Follow up and clinical outcomes
The following outcomes were assessed at baseline and at each fortnightly visit: quality of life, measured using the SF-36 [Ware and Sherbourne, 1992] and EQ5D visual analogue scale [Rabin and de Charro, 2001]; medication adherence, assessed with the Medication Adherence Scale [Morisky et al. 1986]; sleep quality, assessed using the Pittsburgh Sleep Quality Index (PSQI) [Carpenter and Andrykowski, 1998]; and cognitive function, assessed using the mini-mental state examination (MMSE) [Folstein et al. 1975].

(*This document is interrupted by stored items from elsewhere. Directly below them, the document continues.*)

/-- A predicate kept by the turn's own part of a step, by a dropped frame and by every transaction is
kept by every step. -/
theorem step_keeps {P : State → Prop} (hpass : ∀ s, P s → P s.passTurn)
    (htake : ∀ s a, P s → P (s.takeRequest a))
    (hdrop : ∀ s b, P s → P (s.emit (.rxDropped b)))
    (htaken : ∀ i s t, Taken i s t → P s → P t) {s t : State} (h : step s = .next t) (hs : P s) :
    P t := by
  obtain ⟨-, hstep⟩ := step_stepped h
  cases hstep with
  | idle => exact hs
  | pass => exact hpass s hs
  | unseen a => exact htake s a hs
  | dropped b => exact hdrop _ b (htake s .hrx hs)
  | taken _ a i hi => exact htaken i _ _ hi (htake s a hs)

/-- A transaction appends to the history its events, or nothing. -/
theorem Taken.hist_prefix {i : Instr} {s t : State} (h : Taken i s t) : s.hist <+: t.hist := by
  cases h
  case tx => rw [transmit_eq, List.append_assoc]; exact List.prefix_append ..
  case receive id l d _ _ => exact receive_hist_prefix s id l d
  case selectFault | disFault | txFault | rxFault | rxbFault | sendFault | popFault | select
      | popOk | popShort | resetReg | reset => exact List.prefix_append ..
  all_goals exact List.prefix_rfl

/-- Settles O49: each part of a step keeps the old history as a beginning of the new one. -/
theorem historyIsOnlyAppendedTo : Obligations.HistoryIsOnlyAppendedTo := by
  intro s t h
  have hp : s.hist <+: t.hist :=
    step_keeps (P := fun u => s.hist <+: u.hist) (fun _ hu => hu) (fun _ _ hu => hu)
      (fun _ _ hu => hu.trans (List.prefix_append ..))
      (fun _ _ _ hi hu => hu.trans hi.hist_prefix) h List.prefix_rfl
  obtain ⟨es, hes⟩ := hp
  exact ⟨es, hes.symm⟩

end Sys2Proof.Machine
end

section
/-! SUPPORT. The register invariant (10 R41): PAGE bits 6:4 name the current mailbox, and every length
held is 0 to 8. -/

namespace Sys2Proof.Machine

/-- That `cur` is at most 5 is in its type (log 17). -/
theorem mobnbIsCur_iff {s : State} : MobnbIsCur s ↔ (pageMobnb s.page).toNat = s.cur.val :=
  ⟨fun ⟨h, _⟩ => h, fun h => ⟨h, Nat.le_of_lt_succ s.cur.isLt⟩⟩

/-- PAGE bits 6:4 and `cur` are written together by a mailbox select, and otherwise kept. -/
theorem Taken.mobnbIsCur {i : Instr} {s t : State} (h : Taken i s t) (hs : MobnbIsCur s) :
    MobnbIsCur t := by
  rw [mobnbIsCur_iff] at hs ⊢
  cases h
  case select v n hn =>
    rw [select_eq, pageMobnb_pageByte, BitVec.toNat_ofNat]
    exact Nat.mod_eq_of_lt (n.isLt.trans (by decide))
  case msg v =>
    rw [storeData_eq]
    dsimp only
    split
    · rw [pageMobnb_setIndx]; exact hs
    · exact hs
  case resetReg | reset => rw [deviceReset_eq, pageMobnb_setAinc]; exact hs
  case tx => rw [transmit_eq]; exact hs
  case receive => rw [receive_eq]; exact hs
  all_goals exact hs

/-- Lengths come from a checked configuration write, from a RECEIVE of at most 8 bytes, or from a
length already held. -/
theorem Taken.lengthsLegal {i : Instr} {s t : State} (h : Taken i s t) (hs : LengthsLegal s) :
    LengthsLegal t := by
  obtain ⟨hshadow, hbank⟩ := hs
  have hcommit (c : BitVec 2) {x : BitVec 2} {l : DataLength} (hl : l.toNat ≤ 8) :
      LengthsLegal (s.commit (cdmobByte c x l)) := by
    have hl : (cdmobDlc (cdmobByte c x l)).toNat ≤ 8 := by rwa [cdmobDlc_cdmobByte]
    exact ⟨hl, fun _ => commit_dlc_le hl hbank⟩
  cases h
  case select v n _ =>
    have hsnap (m : MobId) : ((s.snapshot s.cur).mailbox m).dlc.toNat ≤ 8 :=
      snapshot_dlc_le hshadow hbank
    refine ⟨?_, hsnap⟩
    change (cdmobDlc (s.select v n).cdmob).toNat ≤ 8
    rw [select_eq, cdmobDlc_cdmobByte]
    exact hsnap n
  case dis hl | rx hl | rxb hl => exact hcommit _ hl
  case tx x l hl _ =>
    obtain ⟨hc, hb⟩ := hcommit Mode.tx.code (x := x) hl
    refine ⟨?_, fun m => ?_⟩
    · rw [transmit_eq]; exact hc
    · rw [transmit_mailbox]; exact hb m
  case msg v => exact ⟨hshadow, fun m => by rw [storeData_dlc]; exact hbank m⟩
  case receive id l d hl _ =>
    exact ⟨by rw [receive_eq]; exact hshadow, fun _ => receive_dlc_le id d hl hbank⟩
  all_goals exact ⟨hshadow, hbank⟩

/-- Settles O45: both parts of the invariant are kept by every transaction, so by every step. -/
theorem stepKeepsTheRegisterInvariant : Obligations.StepKeepsTheRegisterInvariant := by
  intro s t hs h
  exact step_keeps (P := RegisterInvariant) (fun _ hu => hu) (fun _ _ hu => hu) (fun _ _ hu => hu)
    (fun _ _ _ hi ⟨hmob, hlen⟩ => ⟨hi.mobnbIsCur hmob, hi.lengthsLegal hlen⟩) h hs

end Sys2Proof.Machine
end

section
/-! SUPPORT. The transmit queue (10 R37, R38): its bound and the lengths of its frames. -/

namespace Sys2Proof.Machine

Sample size and statistical methods
This study was conceived as a pilot trial. The primary outcome of interest was thus feasibility of the protocol and no formal power calculation was undertaken. A goal of 40 participants was set, to allow assessment of feasibility. Baseline and clinical outcome data are presented descriptively, with chi square tests for categorical data and t-tests to compare parametric data.
Ethical approval
All participants provided written informed consent. This study was approved by the Human Research Ethics Committee of Royal Perth Hospital. The general practitioner (GP) and treating specialist, if requested by the GP, of all patients randomized to withdrawal of the target medication were contacted and provided agreement for their patient to participate in the trial. This study is registered in the ANZCTR (ACTRN12610000865011).
Results
Recruitment and baseline data
There were 51 people who responded to media advertising between October 2007 and October 2008. Of these, 37 people were ineligible or did not consent to study participation. The need to travel to the university hospital campus for regular follow up was a frequent barrier to participation. Some participants were also unwilling to be randomized. There were 85 RCF residents who consented to screening at their facility between January and April 2010, leading to 30 enrolments. Among RCF residents, declining to participate was the most common reason for nonenrolment (n = 31), followed by absence of target medication (n = 13). The study flowchart is shown in Figure 1. Participants had a mean age of 80 ± 11 years and were taking 9 ± 2 medications. The mean number of visits was 4 ± 1.
Figure 1.
Study flowchart. Meds, medications; RCF, residential aged-care facility.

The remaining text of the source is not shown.